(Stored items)
/-- What one strand's operations do in this clock: write-backs, open operations in order, the write queue, bank writers,
streams. A write-back that an earlier one of the same register holds up comes in the clock after that one (R176); so does one
that would fall into the same clock, of which R176 says only that it must not come first (DESIGN CHOICE, log entry 67). A
strand that is stopped and saved in place does nothing. -/
def State.strandEvents (s : State) (n : Nat) (st : Strand) : List Instr :=
  if !st.running then st.wq.map (fun _ => .writeQueuePerform n)
  else
    (st.flights.filter (fun f => decide (f.due ≤ s.clk) && !f.wbs.any (fun w => st.blockedWB f.seq f.slot w))).map
      (fun f => .writeBack n f.id) ++
    (st.open_.filter (fun e => (e.slip || !st.blockedEntry e) && !s.resolvesLater n (.op n e.id))).filterMap (entryEvent n) ++
    st.wq.map (fun _ => .writeQueuePerform n) ++
    ((st.open_.filterMap (fun e => bankWritten e.instr)).eraseDups).map (fun b => .codebookWriterRetire (coreOf n) b) ++
    (st.streams.filter (fun q => (q.2.missing (s.core (coreOf n))).isSome && !s.resolvesLater n (.stream n q.1))).map
      (fun q => .streamPatternRead n q.1)

/-- Link pushes that are due. -/
def State.linkEvents (s : State) (n : Nat) (st : Strand) : List Instr :=
  (((st.linkPend.filter (fun p => decide (p.due ≤ s.clk))).map LinkPush.reg).eraseDups).map (fun r => .linkCommit n r)

/-- Insert a wing's miss into a list in order of arrival. -/
def insertMiss (x : Nat × Miss) : List (Nat × Miss) → List (Nat × Miss)
  | [] => [x]
  | y :: r => if x.2.clk < y.2.clk then x :: y :: r else y :: insertMiss x r

/-- The 64 walkers of a die serve its wings' misses in arrival order (R76, R77). -/
def State.walkEvents (s : State) (d : Nat) : List Instr :=
  let ms := (s.wings.filter (fun w => w.1 / 8 == d)).flatMap (fun w => w.2.misses.map (fun m => (w.1, m)))
  ((ms.foldl (fun l x => insertMiss x l) []).take 64).map (fun x => .walkComplete x.1 x.2.asid (4096 * x.2.page))

/-- A wing: the docent, itineraries and reductions that go on, completions. -/
def State.wingEvents (s : State) (w : Nat) : List Instr :=
  let ts := s.tasks.filter (fun t => t.wing == w && t.dispatched)
  let wanted := s.tasks.any (fun t => t.wing == w && (decide (t.phase = .queued) || decide (t.phase = .parked)))
  (if wanted then [.docentGrant w] else []) ++
  ((ts.filter (fun t => t.ran && t.kind == 11 && !t.ops.isEmpty)).take 1).map (fun t => .itin t.uid) ++
  (ts.filter (fun t => t.ran && t.kind == 16 && t.out.isEmpty && !t.ops.isEmpty)).map (fun t => .cbar t.uid) ++
  (ts.filter (fun t => t.ran)).map (fun t => .taskComplete t.uid)

/-- A die's collective engine sends one packet. -/
def State.dieEvents (s : State) (d : Nat) : List Instr :=
  ((s.tasks.filter (fun t => t.wing / 8 == d && t.dispatched && t.ran && isCollective t.kind && !t.out.isEmpty)).take 1).map
    (fun t => taskEvent t.kind t.uid)

/-- Grants of a core's objects, before the updates of the clock (R329). -/
def coreEvents (c : Nat) (k : Core) : List Instr :=
  (k.sems.filter (fun x => !x.2.waits.isEmpty)).map (fun x => .semaphoreGrant c x.1) ++
  (k.muts.filter (fun x => !x.2.waits.isEmpty || !x.2.tries.isEmpty)).map (fun x => .mutexGrant c x.1)

/-- The fabric's timers (R354, R355). -/
def State.fabricEvents (s : State) : List Instr :=
  (s.fabric.dst.filter (fun p => p.2.owed != 0 && decide (p.2.since + 255 ≤ s.clk))).map (fun p => .ackTimer p.1) ++
  (s.fabric.src.filter (fun p => s.pairStale p.1 65536 && (s.clk - p.2.advanced) % 65536 == 0)).map (fun p => .retentionResend p.1) ++
  (s.fabric.src.filter (fun p => s.pairStale p.1 (2 ^ 24) && !p.2.reported)).map (fun p => .destinationFailureReport p.1)

/-- What the front-end finds at a queue (R85, R86): how many skipped slots HEAD passes, and whether a record is published
behind them; none when it cannot read the queue, which it then notes. -/
def State.queueState (s : State) (q : LaunchQueue) : Option (Nat × Bool) :=
  match s.queueHead q with
  | (_, none) => none
  | (s1, some (cw, h)) =>
    if 16 < h.logsz ∨ s1.frontClosed (ctxSpace cw 0) (q.qbase + 16) then some (0, false)
    else
      let k := ((List.range (Nat.min 16 (h.tail - h.head))).takeWhile (fun i => q.skipped (h.head + i))).length
      some (k, decide (h.head + k < h.tail))

/-- The front-end in one clock: every queue passes its skipped slots or checks the skips that wait for its page, a queue that cannot
be read stops, and one record is accepted, of the first queue that has one after the queue last served (R85, R86). -/
def State.frontEvents (s : State) : List Instr :=
  let qs := (s.lqueues.map Prod.snd).filter (fun q => !q.failed)
  let turn := qs.filter (fun q => decide (s.nextQueue ≤ q.num)) ++ qs.filter (fun q => decide (q.num < s.nextQueue))
  qs.flatMap (fun q => match s.queueState q with
    | none => [.launchAccept q.num]
    | some (k, _) => List.replicate (if q.waitSkips.isEmpty ∨ 16 ≤ q.skips.length then k else Nat.max 1 k) (.skipDiscard q.num)) ++
  ((turn.filter (fun q => match s.queueState q with
    | some (_, b) => b
    | none => false)).map (fun q => .launchAccept q.num)).take 1

/-- The Curator and dispatch. -/
def State.curatorEvents (s : State) : List Instr :=
  (if s.cur8.shootdowns.isEmpty then [] else [.shootdown]) ++
  (s.placement.filter (fun p => !p.2.prepared)).map (fun p => .groupPrepare p.1) ++
  (if s.cur8.recovery then [] else s.frontEvents) ++
  (s.launches.filter (fun l => s.launchEnds l.2)).map (fun l => .launchComplete l.1)

/-- A `TENQ` has attached the queue and is about to enqueue. -/
def State.enqueuing (s : State) (qpa : Nat) : Bool :=
  s.strands.any (fun p => p.2.open_.any (fun e => e.step == 2 && e.aux == BitVec.ofNat 64 qpa &&
    (match e.instr with
     | .tenq .. => true
     | _ => false)))

/-- Queues that may detach (R304). -/
def State.detachEvents (s : State) : List Instr :=
  (s.tqueues.filter (fun q => q.seqno == q.ret && !q.stop && !s.tasks.any (fun t => t.qpa == q.qpa) &&
    !s.enqueuing q.qpa)).map (fun q => .queueDetach q.qpa)

/-- Everything beside issue that happens in this clock, in the model's order (log entry 3). -/
def State.lateEvents (s : State) : List Instr :=
  s.strands.flatMap (fun p => s.strandEvents p.1 p.2) ++
  (List.range 8).flatMap s.walkEvents ++
  s.wings.flatMap (fun p => s.wingEvents p.1) ++
  (List.range 8).flatMap s.dieEvents ++
  s.detachEvents ++
  s.cores.flatMap (fun p => coreEvents p.1 p.2) ++
  s.strands.flatMap (fun p => s.linkEvents p.1 p.2) ++
  s.fabricEvents ++ s.curatorEvents ++
  (s.strands.filter (fun p => p.2.running && p.2.front.trapping.isSome && !p.2.front.stopped)).map (fun p => .trapEntry p.1) ++
  s.savesGo

def State.expandLate (s : State) : State := { s with agenda := s.lateEvents.map Turn.ev ++ s.agenda }

/-! ### The end of a clock -/

/-- A requester still waits. -/
def State.waits (s : State) (who : Waiter) : Bool :=
  match who with
  | .op n id => (s.entry? n id).isSome
  | .stream n q => (mget? (s.strand n).streams q).isSome
  | .task u => (s.task? u).any (fun t => !t.isDone)
  | _ => false

/-- Requests of a wing that nobody waits for leave: parked ones, and window copies kept for them (R290, R299). -/
def State.tidyWing (s : State) (w : Nat) : State :=
  let g := s.wing w
  let old := g.fills.filter (fun f => f.done && !f.waiters.any s.waits)
  let s1 := s.modWing w (fun g => { g with
    replay := g.replay.filter (fun p => match p.who with
      | .op _ _ => s.waits p.who
      | .stream _ _ => s.waits p.who
      | _ => true)
    fills := g.fills.filter (fun f => !(f.done && !f.waiters.any s.waits)) })
  old.foldl (fun s f => match (s.wing w).find f.tag with
    | some (k, x) => if x.once then s.freeSlot w k else s
    | none => s) s1

/-- The clock ends: victims of its misses, updates of the cores, links, the undo of cancelled launches; then the tasks dispatched
in this clock take effect, and the groups that complete end (R292, R329, R336, R388; log entry 3). -/
def State.endClock (s0 : State) : State :=
  let s := s0.placeFills
  let s1 := (s.cores.filter (fun c => !c.2.upds.isEmpty)).foldl (fun s c => s.closeCore c.1) s
  let s2 := (s1.strands.filter (fun p => !p.2.links.isEmpty)).foldl (fun s p => s.closeLinks p.1) s1
  let s3 := (s2.wings.filter (fun w => !w.2.replay.isEmpty || w.2.fills.any (fun f => f.done))).foldl (fun s w => s.tidyWing w.1) s2
  let s4 := s3.undoCancelled
  let runs := (s4.tasks.filter (fun t => t.dispatched && !t.ran)).map (fun t => Turn.ev (taskEvent t.kind t.uid))
  let ends := (s4.groups.filter s4.groupEnds).map (fun g => Turn.ev (.groupComplete g.lid g.grp))
  { s4 with agenda := runs ++ ends ++ s4.agenda }

/-! ### One turn -/

/-- Carry out one turn. -/
def runTurn (ex : Exec) (t : Turn) (s : State) : Result :=
  match t with
  | .ev i => ex i s
  | .strand n => strandTurn ex s n
  | .gang c => gangTurn ex s c
  | .early => .next s.expandEarly
  | .late => .next s.expandLate
  | .close => .next s.endClock
  | .kill lid => .next (s.killTurn lid)

/-- One step: the next turn of the clock, or the next clock. After a thermal stop only a module reset acts (R402). -/
def runStep (ex : Exec) (s : State) : Result :=
  if s.cur8.thermal then
    match s.inbox with
    | .moduleReset :: r => ex .moduleReset { s with inbox := r }
    | _ :: r => .next { s with inbox := r }
    | [] => .next s
  else
    match s.agenda with
    | t :: r => runTurn ex t { s with agenda := r }
    | [] => .next s.startClock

**Task description:**
Going through the entries, return every line holding the word "only".

**Expected answer:**
that would fall into the same clock, of which R176 says only that it must not come first (DESIGN CHOICE, log entry 67). A
/-- One step: the next turn of the clock, or the next clock. After a thermal stop only a module reset acts (R402). -/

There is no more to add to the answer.